It’s a little wire with a mic jack at one end and rubber earpiece at the other. It came a few days ahead of schedule in a padded manila envelope with a cloying note begging for five-star Amazon feedback rating (don’t worry, Markdown Mania — I did you right.)
And it scares the crap out of me.
The little wire is an Olympus Telephone Pickup Microphone TP8, a little widget for recording phone conversations. You plug the jack into your recorder and stick the other end in your ear. The earpiece has a microphone on the non-ear end. You hold the phone against that and start talking.

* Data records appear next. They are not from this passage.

-- ==== Sys2Proof/Machine/Turn.lean ====
section
/-! DEFINITION. Who moves next, the FRAMER or the outside world (R57), and the FRAMER's move: the latched operation is
decoded and runs to its finish as one atomic step (D27). -/

namespace Sys2Proof.Machine

/-- Who moves next. -/
inductive Mover where
  /-- The FRAMER runs the latched operation. -/
  | framer (r : Request)
  /-- The outside world's next entry takes effect, the others follow. -/
  | outside (i : Input) (rest : List Input)
  /-- The FRAMER waits in IDLE (R232) and nothing is to come. -/
  | nobody
  deriving DecidableEq, Repr

/-- R57, R85, R240: a running operation finishes once the HOST waits for it, or has nothing more to do; every other entry
takes effect first, while BUSY.

DESIGN CHOICE (log 2, safe): the order of HOST and FRAMER is read from the list of inputs.

DESIGN CHOICE (log 19, unsafe): a reset while BUSY (R231) lands before the operation's first line, so an operation it abandons
has read no payload and sets no fault mark. -/
def State.mover (s : State) : Mover :=
  match s.phase, s.inputs with
  | .busy r, [] => .framer r
  | .busy r, .wait :: _ => .framer r
  | .busy r, .expect _ :: _ => .framer r
  | .busy _, i :: rest => .outside i rest
  | .idle, i :: rest => .outside i rest
  | .idle, [] => .nobody

/-- R70, R73: the latched request is decoded and its rule runs; an unassigned operation code finishes with ILLEGAL. -/
def State.runRequest (s : State) (r : Request) : Result :=
  match decode r with
  | .ok i => exec i s
  | .error (.unassignedOpc _) => .next s.raiseIllegal
  | .error (.unknownFrame bytes) => .refused (.unknownFrame bytes)

/-- One step. -/
def State.move (s : State) : Result :=
  match s.mover with
  | .framer r => s.runRequest r
  | .outside i rest => { s with inputs := rest }.input i
  | .nobody => .next s

/-- The state in which a request has just been issued and the HOST waits for it: the next step runs it (log 15). -/
def State.place (s : State) (r : Request) : State := { s.accept r with inputs := .wait :: s.inputs }

end Sys2Proof.Machine
end

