/-- V-SB-1. -/
theorem test_sendbyte : after (exec (.sendbyte 0x7F) (answering [[0x79]]))
    (fun t => t.txlog == [0x7F] && t.res == .ok && t.raw == 0x00 && t.rxlog == []) = true := by decide

/-- V-BK-1. -/
theorem test_sendblk : after (exec .sendblk { holding [0x03, 0xDE, 0xAD, 0xBE, 0xEF] with rxnext := [[0x79]] })
    (fun t => t.txlog == [0x03, 0xDE, 0xAD, 0xBE, 0xEF, 0x21] && t.cksum == 0x21 && t.res == .ok) = true := by decide

/-- V-BK-2. -/
theorem test_sendblk_elen : after (exec .sendblk (answering [[0x79]]))
    (fun t => t.res == .elen && t.txlog == [] && t.rxlog == []) = true := by decide

/-- V-BK-6. -/
theorem test_sendframe : after (exec .sendframe (holding [0xFF, 0xFE]))
    (fun t => t.txlog == [0xFF, 0xFE, 0x01] && t.cksum == 0x01 && t.raw == 0x00 && t.rxlog == []) = true := by decide

/-- V-CK-7's setup under R129, R202: the run goes on with the fault mark; the written bytes go out first. -/
theorem test_sendframe_unwritten :
    (∃ t, exec .sendframe { holding [1, 2] with plen := 3 } = .next t ∧ t.faultMark = true ∧ t.txlog.length = 4 ∧
      t.txlog.take 2 = [1, 2] ∧ t.res = .ok) ∧
    ∃ t, exec .sendframe (holding [1, 2]) = .next t ∧ t.faultMark = false :=
  ⟨⟨_, rfl, rfl, rfl, rfl, rfl⟩, _, rfl, rfl⟩

/-- V-AD-5. -/
theorem test_sendaddr : after (exec .sendaddr { answering [[0x79]] with addr := 0x08000100, plen := 5 })
    (fun t => t.txlog == [0x08, 0x00, 0x01, 0x00, 0x09] && t.res == .ok && t.plen == 5) = true := by decide

/-- V-AD-3. -/
theorem test_sendaddr_unexpected : after (exec .sendaddr { answering [[0x7A]] with addr := 0xFFFFFFFF })
    (fun t => t.txlog == [0xFF, 0xFF, 0xFF, 0xFF, 0x00] && t.res == .unexpected && t.raw == 0x7A) = true := by decide

/-- V-WA-1. -/
theorem test_waitack : after (exec .waitack (answering [[0x79]])) (fun t => t.res == .ok && t.raw == 0x79) = true := by
  decide

/-- V-WA-3. -/
theorem test_waitack_timeout : after (exec .waitack (answering [[]]))
    (fun t => t.res == .timeout && t.raw == 0x00 && t.txlog == []) = true := by decide

/-- V-WT-1. -/
theorem test_waitacktol : after (exec .waitacktol (answering [[], [], [0x79], [0x1F]]))
    (fun t => t.res == .ok && t.raw == 0x79 && t.ato == 2 && t.rxnext == [[0x1F]]) = true := by decide

/-- V-WT-2. -/
theorem test_waitacktol_silent : after (exec .waitacktol (answering [[], [], [], [], [], [], [], [], [0x1F]]))
    (fun t => t.res == .ok && t.raw == 0x00 && t.ato == 8 && t.rxnext == [[0x1F]]) = true := by decide

/-- V-HS-2: only the tail counts. -/
theorem test_handshake : after (exec .handshake (answering [[0x79, 0x00], [0x00, 0x1F, 0x79]]))
    (fun t => t.txlog == [0x7F, 0x7F] && t.res == .ok && t.raw == 0x79 && t.att == 2) = true := by decide

/-- V-HS-3, with the timeout left alone (V-HS-4). -/
theorem test_handshake_fails : after (exec .handshake (answering [[0x1F], [0x1F], [0x1F], [0x1F], [0x1F]]))
    (fun t => t.txlog == [0x7F, 0x7F, 0x7F, 0x7F, 0x7F] && t.res == .hsfail && t.raw == 0x1F && t.att == 5 &&
      t.tmo == 2000) = true := by decide

/-- V-RR-3: no acknowledgment is read after a short payload. -/
theorem test_readresp_short : after (exec .readresp (answering [[0x03], [0x01, 0x02], [0x79]]))
    (fun t => t.res == .timeout && t.rl == 0x03 && t.rcount == 2 && t.mem == [(0x100, 0x01), (0x101, 0x02)] &&
      t.rxnext == [[0x79]]) = true := by decide

/-- V-RR-6: payload bytes are data. -/
theorem test_readresp : after (exec .readresp (answering [[0x01], [0x79, 0x1F], [0x79]]))
    (fun t => t.res == .ok && t.raw == 0x79 && rinfoBits t.rcount t.rl == 0x00000201 &&
      t.mem == [(0x100, 0x79), (0x101, 0x1F)]) = true := by decide

/-- V-RW-2. -/
theorem test_readraw_short : after (exec (.readraw 4) { answering [[0xAA, 0xBB]] with rl := 0x07 })
    (fun t => t.res == .short && t.rcount == 2 && t.rl == 0x00 && t.mem == [(0x100, 0xAA), (0x101, 0xBB)]) = true := by
  decide

/-- V-RW-4: RINFO is unchanged and RX is not read. -/
theorem test_readraw_elen : after (exec (.readraw 257) { answering [[0xAA]] with rl := 0x07 })
    (fun t => t.res == .elen && t.rl == 0x07 && t.rxlog == []) = true := by decide
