/-- The receive side of the Site Link Interface (R185, R187, R189, R201). `rate` is the code 0–3 of R185.
`resetTaken` is set from the taking of a SITE RESET until it takes effect. -/
structure Link where
  rate : Nat
  framer : Framer
  buffer : List LinkEntry
  resetTaken : Bool
  linkErrors : Nat
  busyCount : Nat
  deriving DecidableEq, Repr

/-! ### Shows -/

/-- Kinds of a cue entry (R1). -/
inductive EntryKind where
  | empty | play | skip | hold
  deriving DecidableEq, Repr

/-- Phase tags of a cue entry (R1). -/
inductive PhaseTag where
  | preshow | feature | break | closing
  deriving DecidableEq, Repr

/-- Phases of a screen (R23). -/
inductive Phase where
  | dark | gather | preshow | feature | break | closing
  deriving DecidableEq, Repr

/-- A cue entry (R1). `content` and `startClip` are 0 when absent. -/
structure CueEntry where
  kind : EntryKind
  content : Nat
  length : Nat
  tag : PhaseTag
  last : Bool
  laneHold : Bool
  startClip : Nat
  deriving DecidableEq, Repr

/-- The empty cue entry; its other fields are not meaningful (R1) and read as absent (log entry 10). -/
def CueEntry.blank : CueEntry :=
  { kind := .empty, content := 0, length := 0, tag := .preshow, last := false, laneHold := false, startClip := 0 }

/-- Fault policies (R4). -/
inductive FaultPolicy where
  | stopOnFault | runThrough
  deriving DecidableEq, Repr

/-- Start modes (R4). -/
inductive StartMode where
  | atTime (t : SiteTime)
  | onCommand
  deriving DecidableEq, Repr

/-- A show descriptor (R4). -/
structure ShowDesc where
  showId : Nat
  start : Nat
  count : Nat
  rate : Nat
  policy : FaultPolicy
  mode : StartMode
  deriving DecidableEq, Repr

/-- Causes of a show fault (R18). -/
inductive Cause where
  | cueNoAnswer | cueRefused | pictureStall | earlyEnd | programmeSilent
  deriving DecidableEq, Repr

/-- Outcomes of a show (R7). -/
inductive ShowOutcome where
  | none | complete | completeWithFaults | stopped | aborted
  deriving DecidableEq, Repr

/-- The show record (R7). -/
structure ShowRecord where
  showId : Nat
  current : Option Nat
  progress : Nat
  completed : Nat
  faults : Nat
  firstCause : Option Cause
  laneHoldSecs : Nat
  lateStart : Nat
  featureStart : Option SiteTime
  clipsDropped : Nat
  outcome : ShowOutcome
  deriving DecidableEq, Repr

/-- A zeroed record (R7). -/
def ShowRecord.zeroed (showId : Nat) : ShowRecord :=
  { showId := showId, current := none, progress := 0, completed := 0, faults := 0, firstCause := none,
    laneHoldSecs := 0, lateStart := 0, featureStart := none, clipsDropped := 0, outcome := .none }

/-- Screen states (section 1.4). -/
inductive ScreenState where
  | idle | armed | laneWait | showing | stopping | held
  deriving DecidableEq, Repr

/-- Frame counting of a PLAY (R40). -/
inductive Counting where
  | off | pulses | timebase
  deriving DecidableEq, Repr

/-- One screen's Show Controller, with the screen's rehearsal settings (chapters 1 and 10).
`finalHalt`: the entries are finished and the show waits for an H (R15). `stopAbort`: a SHOW ABORT brought or met
STOPPING (R19, R20). `stopHaltEnded`: the single H of STOPPING has ended (R19). `silentRaised`: PROGRAMME_SILENT has
been raised in the current entry (R18). `stallTimer`: ms left. `timebase`: thousandths of a frame gathered since the
last timebase frame (R13, R40). `holdElapsed`: ms of a HOLD entry (R13). `waitLeft`, `waitSpent`: the hold timer of
LANE_WAIT and the ms spent there (R11). `generator`: the frame pulse generator when it runs, thousandths of a frame
gathered since its last pulse (R179). -/
structure ShowCtl where
  state : ScreenState
  running : Option ShowDesc
  waiting : Option ShowDesc
  record : ShowRecord
  halted : Bool
  finalHalt : Bool
  stopAbort : Bool
  stopHaltEnded : Bool
  silentRaised : Bool
  counting : Counting
  stallTimer : Option Nat
  timebase : Nat
  holdElapsed : Nat
  waitLeft : Option Nat
  waitSpent : Nat
  countdown : Option Nat
  rehearsal : Bool
  autoAnswer : Bool
  stallMark : Bool
  generator : Option Nat
  deriving DecidableEq, Repr

/-- Admit settings of a phase row (R24). -/
inductive Admit where
  | open | closed | late
  deriving DecidableEq, Repr

/-- Order intake settings of a phase row (R24). -/
inductive Intake where
  | open | defer | closed
  deriving DecidableEq, Repr

/-- Announcement classes (R76). -/
inductive AnnClass where
  | safety | show | orderCall | manual | promo
  deriving DecidableEq, Repr

/-- A row of the phase policy table (R24). -/
structure PolicyRow where
  admission : Admit
  intake : Intake
  allowed : List AnnClass
  duck : Nat
  deriving DecidableEq, Repr

/-! ### Cue lines -/

/-- Verbs of the cue line (R30). -/
inductive Verb where
  | l | g | h | q
  deriving DecidableEq, Repr

/-- A request for an exchange: a verb and, for L, a content id (R34). -/
structure CueRequest where
  verb : Verb
  content : Nat
  deriving DecidableEq, Repr

/-- An exchange (R34, R44). `pass`: asked for by PROJECTOR PASS, with its quiet flag. `firstSeq`: the number of its
first attempt; `seq`: of its latest. `used`: attempts made. `allowed`, `timeout`: as in force at its first attempt
(R32). -/
structure Exchange where
  pass : Bool
  quiet : Bool
  verb : Verb
  content : Nat
  firstSeq : Nat
  seq : Nat
  used : Nat
  allowed : Nat
  timeout : Nat
  deriving DecidableEq, Repr

/-- The Cue Line Unit: QUIET, an attempt whose verb line is still going out, AWAIT with the answer timer's ms left, or
BACKOFF with the retry interval's ms left (R34 to R36). -/
inductive CueUnit where
  | quiet
  | sending (x : Exchange)
  | await (x : Exchange) (left : Nat)
  | backoff (x : Exchange) (left : Nat)
  deriving DecidableEq, Repr

/-- A verb line on CTX-n: its verb, content id and sequence digit (R30). -/
structure VerbLine where
  verb : Verb
  content : Nat
  seq : Nat
  deriving DecidableEq, Repr

/-- Causes of a cue-line fault record (R42). -/
inductive LineCause where
  | refused | garbledLast | noAnswer
  deriving DecidableEq, Repr

/-- The latched cue-line fault record when filled (R42). -/
structure LineFault where
  verb : Verb
  content : Nat
  entry : Option Nat
  cause : LineCause
  attempts : Nat
  time : SiteTime
  further : Bool
  deriving DecidableEq, Repr

/-- The line under construction (R29): the characters kept, whether one of them makes it garbled, and whether more
than 16 came. -/
structure RxLine where
  chars : List Nat
  bad : Bool
  overlong : Bool
  deriving DecidableEq, Repr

It was $7.96 plus shipping and handling, an example of Markdown Mania living up to the name. It was the first purchase made with money donated through the Patreon campaign I launched in May.
This isn’t just me my pimping my Patreon. (Donate to my Patreon.) It’s the first shred of accountability I’ve had in the three years I’ve been putting these stories online.
I started this project when I had just pulled the closest to “You can’t fire me, I quit” I hope to ever see outside of a movie. I had the idea for this site for years, ever since seeing a play based on Ben Hecht’s project as an excuse to spend two silent hours with a woman I was crazy about. She saw me as a friend.
This was the idea I would talk about when loosened up. This was the idea I nattered on about at odd moments for maybe a decade.
Then, I was free. Terrifyingly, brokenly free of a job I hated and a suburban existence that drained me like no other experience in 32 years had.
In a Tinley Park apartment, I played a Colin Hay song on repeat and started dreaming how to fill the domain I had registered two years earlier.
The first story ran April 30, 2012, the same day I confirmed the movers to take me back to Chicago.
It was my dream job because there was no accountability, no one telling me readers won’t get this reference or no one cares about that issue. I relish criticism in my professional writing. It makes things better. But this is my sketchpad, my chance to try new ways of writing and to fail spectacularly if needed.
For three years now, I’ve joked that if people don’t like a story, I’ll give them their money back.
Now I’m taking their money. If people don’t like a story, do I have to give it back?
The little wire with the earpiece is a thing I’m proud of. I’m proud and grateful that people are willing to pay good American currency to support my dream job sketchpad. If I’m a little nervous, that’s a small price to pay.
Just like the small price you can pay to support this project on PATREON.COM!
Sorry. A woman I used to know called that my comedy force field — jokes protecting me from vulnerable moments. I guess what I’m saying is thank you.
For those who support the project already and for those who will, thank you. Not just for the money, not just for your trust that my new take on old journalism is a good investment, but for giving me that shred of accountability.
Your investment has given me a bar to reach, a standard to set. I have people I can let down now, something that always makes me try harder.
It has made my dream job something better than a dream. A job. And for that, I cannot thank you enough.